Или может случиться, что randomForest ошибочно принимает параметр для другого.
Попробуйте указать, что каждый параметр:
randomForest(,,, data=my_data, mtry=my_mtry, etc)
Ответ 4
Это связано с тем, что вы устанавливаете свой тренировочный набор перед отправкой данных в ваш случайный лес, а при настройке подпапки есть возможность потерять некоторые уровни из вашей переменной ответа после настройки, поэтому необходимо переназначить факторы на используя это:
dataset2 $response < - factor (ответ набора данных 2 $)
для удаления дополнительных уровней, отсутствующих в данных, после настройки sub.
Ответ 5
Кажется, проблема в заявлении вызова.
Если вы используете интерфейс формулы, вызовите
randomForest(response ~ predictorA + predictorB + ... + predictorI, data=groupA, ntree=100, keep.forest=FALSE, importance=TRUE)
Но удобнее и быстрее передавать явно x
и y
randomForest(y = groupA$response, x = groupA[,c("predictorA", "predictorB", ...)], ntree=100, keep.forest=FALSE, importance=TRUE)
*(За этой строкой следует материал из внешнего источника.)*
/-- StreamCommands: every clause with hypotheses. -/
theorem test_wit_StreamCommands :
    /- clause 0 -/
    (let r : CmdRef := r0
     let c : Cmd := { opcode := 0x2A, o0 := 255, o1 := 0x1000 }
     let s : State := having (stored up [(0x1000, sealed 0x7C (recB 128 [(1, 1, 8), (2, 2, 16), (4, 2, 16), (6, 1, 2), (8, 6, 0x100000), (0x18, 6, 0x800000), (0x20, 5, 0x1000000), (0x28, 6, 0x40000), (0x2E, 2, 16)]))]) 0 { opcode := 0x2A, o0 := 255, o1 := 0x1000 }
     r.scope < 8 ∧
     readyFor s r 0x2A c = true ∧
     let m := markDispatched s r
     let h := r.scope
     let k := bitsOf c.o0 0 8
     let b := memBytes m c.o1 128
     c.o1 % 128 = 0 ∧
     inWindow m h false c.o1 128 = true ∧
     readsWell m c.o1 128 = true ∧
     crc32c (b.take 0x7C) = leAt b 0x7C 4 ∧
     (getStream m k).st = 0 ∧
     streamFieldsOk b = true ∧
     streamPlaceOk m h b = true ∧
     workSize b ≤ srWorkLen b ∧
     rateOk m b = true ∧
     (srEnc b = true → floorOk b = true ∧
       Config.levelAdmits (if srAv1 b then 1 else 0) (srLevel b) (srW b) (srH b) (srNum b) (srDen b) = true)) ∧
    /- clause 1 -/
    (let r : CmdRef := r0
     let c : Cmd := { opcode := 0x2B, o0 := 255 }
     let s : State := having (setStream up 255 { st := 1, hall := 0, bytes := recB 128 [(1, 1, 8), (2, 2, 16), (4, 2, 16), (6, 1, 2), (8, 6, 0x100000), (0x18, 6, 0x800000), (0x20, 5, 0x1000000), (0x28, 6, 0x40000), (0x2E, 2, 16)] }) 0 { opcode := 0x2B, o0 := 255 }
     r.scope < 8 ∧
     readyFor s r 0x2B c = true ∧
     let m := markDispatched s r
     let k := bitsOf c.o0 0 8
     (getStream m k).st = 1 ∧
     (getStream m k).hall = r.scope) ∧
    /- clause 2 -/
    (let r : CmdRef := r0
     let c : Cmd := { opcode := 0x2C, o0 := 255, o1 := 0x1000, o2 := 1, o3 := crc32c [0] }
     let s : State := having (setStream up 255 { st := 1, hall := 0, bytes := recB 128 [(1, 1, 8), (2, 2, 16), (4, 2, 16), (6, 1, 2), (8, 6, 0x100000), (0x18, 6, 0x800000), (0x20, 5, 0x1000000), (0x28, 6, 0x40000), (0x2E, 2, 16)] }) 0 { opcode := 0x2C, o0 := 255, o1 := 0x1000, o2 := 1, o3 := crc32c [0] }
     r.scope < 8 ∧
     readyFor s r 0x2C c = true ∧
     let m := markDispatched s r
     let h := r.scope
     let k := bitsOf c.o0 0 8
     let n := bitsOf c.o2 0 27
     ctxIs m h k false = true ∧
     1 ≤ n ∧
     n ≤ 0x4000000 ∧
     inWindow m h false c.o1 n = true ∧
     readsWell m c.o1 n = true ∧
     crc32c (memBytes m c.o1 n) = bitsOf c.o3 0 32) ∧
    /- clause 3 -/
    (let r : CmdRef := r0
     let c : Cmd := { opcode := 0x2D, o0 := 255, o1 := 0x1000, o2 := 1 + 2 ^ 16 }
     let s : State := having (setStream up 255 { st := 1, hall := 0, bytes := recB 128 [(0, 1, 1), (1, 1, 8), (2, 2, 16), (4, 2, 16), (6, 1, 2), (8, 6, 0x100000), (0x18, 6, 0x800000), (0x20, 5, 0x1000000), (0x28, 6, 0x40000), (0x2E, 2, 16)] }) 0 { opcode := 0x2D, o0 := 255, o1 := 0x1000, o2 := 1 + 2 ^ 16 }
     r.scope < 8 ∧
     readyFor s r 0x2D c = true ∧
     let m := markDispatched s r
     let h := r.scope
     let k := bitsOf c.o0 0 8
     let w := bitsOf c.o2 0 16
     let ht := bitsOf c.o2 16 16
     let v := getStream m k
     let n := sourceBytes v.bytes w ht
     ctxIs m h k true = true ∧
     1 ≤ w ∧
     w ≤ srW v.bytes ∧
     1 ≤ ht ∧
     ht ≤ srH v.bytes ∧
     let t := memBytes m c.o3 192
     inWindow m h false c.o1 n = true ∧
     readsWell m c.o1 n = true ∧
     (c.o3 ≠ 0 → inWindow m h false c.o3 192 = true ∧ readsWell m c.o3 192 = true ∧ (encRoiCrc t = true → encRoiOk t = true))) ∧
    /- clause 4 -/
    (let r : CmdRef := r0
     let c : Cmd := { opcode := 0x2E, o0 := 255 }
     let s : State := having (setStream up 255 { st := 1, hall := 0, bytes := recB 128 [(1, 1, 8), (2, 2, 16), (4, 2, 16), (6, 1, 2), (8, 6, 0x100000), (0x18, 6, 0x800000), (0x20, 5, 0x1000000), (0x28, 6, 0x40000), (0x2E, 2, 16)] }) 0 { opcode := 0x2E, o0 := 255 }
     r.scope < 8 ∧
     readyFor s r 0x2E c = true ∧
     let m := markDispatched s r
     let k := bitsOf c.o0 0 8
     ctxIs m r.scope k false = true) :=
  ⟨by decide +kernel, by decide +kernel, by decide +kernel, by decide +kernel, by decide +kernel⟩

/-- FoyerCommands: every clause with hypotheses. -/
theorem test_wit_FoyerCommands :
    /- clause 0 -/
    (let r : CmdRef := r0
     let c : Cmd := { opcode := 0x28, o0 := 0x1000 }
     let s : State := having (stored up [(0x1000, let b := recB 128 [(0, 2, 1), (4, 4, 64), (8, 6, 0x2000), (0x18, 4, 1), (65, 1, 4), (64 + 28, 2, 256)]; b.take 0x1C ++ leBytes 4 (crc32c (b.take 0x1C ++ b.drop 64 ++ (recB 32 [(0, 1, 1)]).take 24)) ++ b.drop 0x20 ++ recB 32 [(0, 1, 1)])]) 0 { opcode := 0x28, o0 := 0x1000 }
     r.scope < 8 ∧
     readyFor s r 0x28 c = true ∧
     let m := markDispatched s r
     let h := r.scope
     let b := memBytes m c.o0 128
     let es := memBytes m (c.o0 + 128) (32 * mfSlots b)
     let srcs := ((List.range (mfSlots b)).map (mfSlot es)).filterMap fun e =>
       if slKind e = 2 || slLen e = 0 then none else some (slSrc e, slLen e)
     (earlierCmds m h).any (fun p => p.2.opcode = 0x29) = false ∧
     c.o0 % 64 = 0 ∧
     inWindow m h true c.o0 128 = true ∧
     inWindow m h true c.o0 (128 + 32 * mfSlots b) = true ∧
     readsWell m c.o0 128 = true ∧
     readsWell m (c.o0 + 128) (32 * mfSlots b) = true ∧
     manifestCrcOk b es = true ∧
     batchChecks m h c.o0 b es = none ∧
     reachOpen m h srcs (batchWrites c.o0 b) = true) ∧
    /- clause 2 -/
    (let r : CmdRef := r0
     let c : Cmd := { opcode := 0x29, o0 := 0x1000 }
     let s : State := having (stored up [(0x1000, recB 64 [(40, 4, 64)])]) 0 { opcode := 0x29, o0 := 0x1000 }
     r.scope < 8 ∧
     readyFor s r 0x29 c = true ∧
     let m := markDispatched s r
     let h := r.scope
     let n := dcTotal (memBytes m c.o0 64)
     let d := memBytes m c.o0 n
     (earlierCmds m h).any (fun p => p.2.opcode = 0x29 ||
       (p.2.opcode = 0x28 && (List.range p.2.job.total).any fun i => slKind (mfSlot p.2.job.rec2 i) = 0)) = false ∧
     inWindow m h false c.o0 64 = true ∧
     64 ≤ n ∧
     n ≤ 0x4000000 ∧
     inWindow m h false c.o0 n = true ∧
     readsWell m c.o0 n = true ∧
     dictCrcOk d = false) :=
  ⟨by decide +kernel, by decide +kernel⟩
Вместо имен переменных вы можете использовать их индексы. Попробуйте эти предложения.
Ответ 6
Еще одно предложение добавить в микс: есть вероятность, что read.csv() не будет интерпретировать строки как факторы. Попробуйте добавить это к read.csv для принудительного преобразования в символы:
dataset <- read.csv("datasetNA.csv",
sep=";",
header=T,
colClasses="character")
Ответ 7
У меня была такая же проблема с тобой сегодня, и я решил ее решить.
Когда вы делаете Random Forest, R по умолчанию является классификацией, а мой ответ численным. Когда вы используете подмножества в качестве набора учебных материалов, уровни обучения ограничены по сравнению с тестом.